4. Law of Contract Questions

What is meant by the doctrine of frustration?

Concerts Limited signs a contract with Musical Representatives Limited under which
Musical Representatives Limited agrees to provide a soprano for a concert being
organised by Concerts Limited. A few days before the concert Musical
Representatives Limited informs Concerts Limited that no soprano is available
because all the sopranos on their books are either ill or unavailable. Can Musical
Representatives Limited claim that the contract is frustrated?

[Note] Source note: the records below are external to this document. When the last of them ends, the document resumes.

/-- Distances in seam crossings to a destination over the usable regions, after `n` rounds of relaxation. -/
def distRounds (usable : Nat → Bool) : Nat → Table Nat → Table Nat
  | 0, t => t
  | n + 1, t =>
    distRounds usable n ((List.range 64).foldl (fun (t : Table Nat) r =>
      if !usable r then t
      else
        let best := (List.range 4).foldl (fun b d => match neighbour r d with
          | some q => if usable q then min b (Table.get 99 t q + 1) else b
          | none => b) (Table.get 99 t r)
        Table.put 99 t r best) t)

/-- A directed seam, as a number. -/
def seamId (r side : Nat) : Nat := 4 * r + side

/-- Whether `goal` can be reached from the seams of a frontier along dependences, within `n` rounds. -/
def reaches (deps : Table (List Nat)) (goal : Nat) : Nat → List Nat → List Nat → Bool
  | 0, _, _ => false
  | n + 1, seen, fr =>
    if fr.contains goal then true
    else
      let next := (fr.flatMap (fun e => Table.get [] deps e)).filter (fun e => !seen.contains e)
      let next := next.eraseDups
      if next = [] then false else reaches deps goal n (seen ++ next) next

/-- What the route builder holds: routes by 64 * region + destination, crossings of each route, seam dependences. -/
structure RouteBuild where
  routes : Table Nat
  hops : Table Nat
  deps : Table (List Nat)
  deriving DecidableEq, Repr

/-- The order in which Cox prefers sides: east, west, south, north (R517). -/
def sideOrder : List Nat := [1, 3, 2, 0]

/-- Choose the side of region `r` toward destination `d` (R517). -/
def chooseSide (usable : Nat → Bool) (dist : Table Nat) (d r : Nat) (b : RouteBuild) : RouteBuild :=
  if r = d then { b with routes := Table.put 15 b.routes (64 * r + d) 0, hops := Table.put 99 b.hops (64 * r + d) 0 }
  else
    let free (side q : Nat) : Bool :=
      let nx := Table.get 15 b.routes (64 * q + d)
      nx = 0 || !reaches b.deps (seamId r side) 256 [] [seamId q (nx - 1)]
    let cands := sideOrder.filterMap (fun side => match neighbour r side with
      | some q => if usable q && Table.get 15 b.routes (64 * q + d) ≠ 15 then some (side, q) else none
      | none => none)
    let ok := cands.filter (fun c => free c.1 c.2)
    let fewest := ok.find? (fun c => Table.get 99 dist c.2 + 1 = Table.get 99 dist r &&
      Table.get 99 b.hops (64 * c.2 + d) + 1 = Table.get 99 dist r)
    let pick := match fewest with
      | some c => some c
      | none => (sortBy (fun c => Table.get 99 b.hops (64 * c.2 + d)) ok).head?
    match pick with
    | none => b
    | some (side, q) =>
      let nx := Table.get 15 b.routes (64 * q + d)
      let me := seamId r side
      let l := Table.get [] b.deps me
      let deps := if nx = 0 || l.contains (seamId q (nx - 1)) then b.deps else Table.put [] b.deps me (l ++ [seamId q (nx - 1)])
      { routes := Table.put 15 b.routes (64 * r + d) (side + 1)
        hops := Table.put 99 b.hops (64 * r + d) (Table.get 99 b.hops (64 * q + d) + 1)
        deps := deps }

/-- The route tables over the usable regions (R517), by 64 * region + destination; 15 unreachable. -/
def buildRoutes (usable : Nat → Bool) : Table Nat :=
  ((List.range 64).foldl (fun b d =>
    if !usable d then b
    else
      let dist := distRounds usable 20 (Table.put 99 [] d 0)
      let order := sortBy (fun r => 64 * Table.get 99 dist r + r) ((List.range 64).filter usable)
      order.foldl (fun b r => chooseSide usable dist d r b) b) ({ routes := [], hops := [], deps := [] } : RouteBuild)).routes

/-- Cox, or hardware at power-on, writes every region's route table (R517). -/
def State.rewriteRoutes (s : State) (usable : Nat → Bool) : State :=
  let t := buildRoutes usable
  s.eachRegion (fun r s =>
    let row := Table.putList 0 [] 0 ((List.range 64).map (fun d => BitVec.ofNat 4 (Table.get 15 t (64 * r + d))))
    s.updMesh r (fun m => { m with rtab := row }))

/-- HOLD is set on a seam side (R525): its queues are emptied and held in reset; AUTO when hardware did it. -/
def State.holdSide (s : State) (r side : Nat) (auto : Bool) : State :=
  s.updSeam r side (fun d => { d with hold := true, auto := d.auto || auto, main := [], lane0 := [] })

end Sys2Proof.Machine
end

Shipping Limited contracts with Tyre Company Limited to transport a quantity of tyres
from London, United Kingdom to the Sudan. After the contract is signed a civil war
breaks out in the Sudan and the UK government introduces legislation forbidding the
shipment of goods to the Sudan. Can Shipping Limited claim that the contract is
frustrated?

Electronic Company, United Kingdom signs a contract with Puchaser Company,


Ukraine to deliver electronic equipment for 2,000,000 and receives an advance
payment of 500,000 from Purchaser Limited on contract signature. The contract
contains a Force Majeure clause stating that neither party will be liable to perform
the contract in the event of outbreak of war. A civil war breaks out in the Ukraine.
Can Purchaser Company:

Claim that the contract is frustrated? and

Reclaim the advance payment of 500,000?

What is meant by privity of contract?

What is a third party?

Carrier Limited agrees to transport goods for Machine Company Limited from
London, United Kingdom to Hong Kong. The contract contains a limitation of liability
clause limiting liability for damage to each crate of goods to 500 although the value
of goods in each crate is much more. The contract makes no mention of third parties.
Carrier Limited engages Stevedore Company, Hong Kong to unload the goods at
Hong Kong harbour and they negligently damage twenty of the crates. Machine
Company Limited sues Stevedore Company for the full value of the damaged goods.
Can Stevedore Company claim the benefit of the limitation of liability clause?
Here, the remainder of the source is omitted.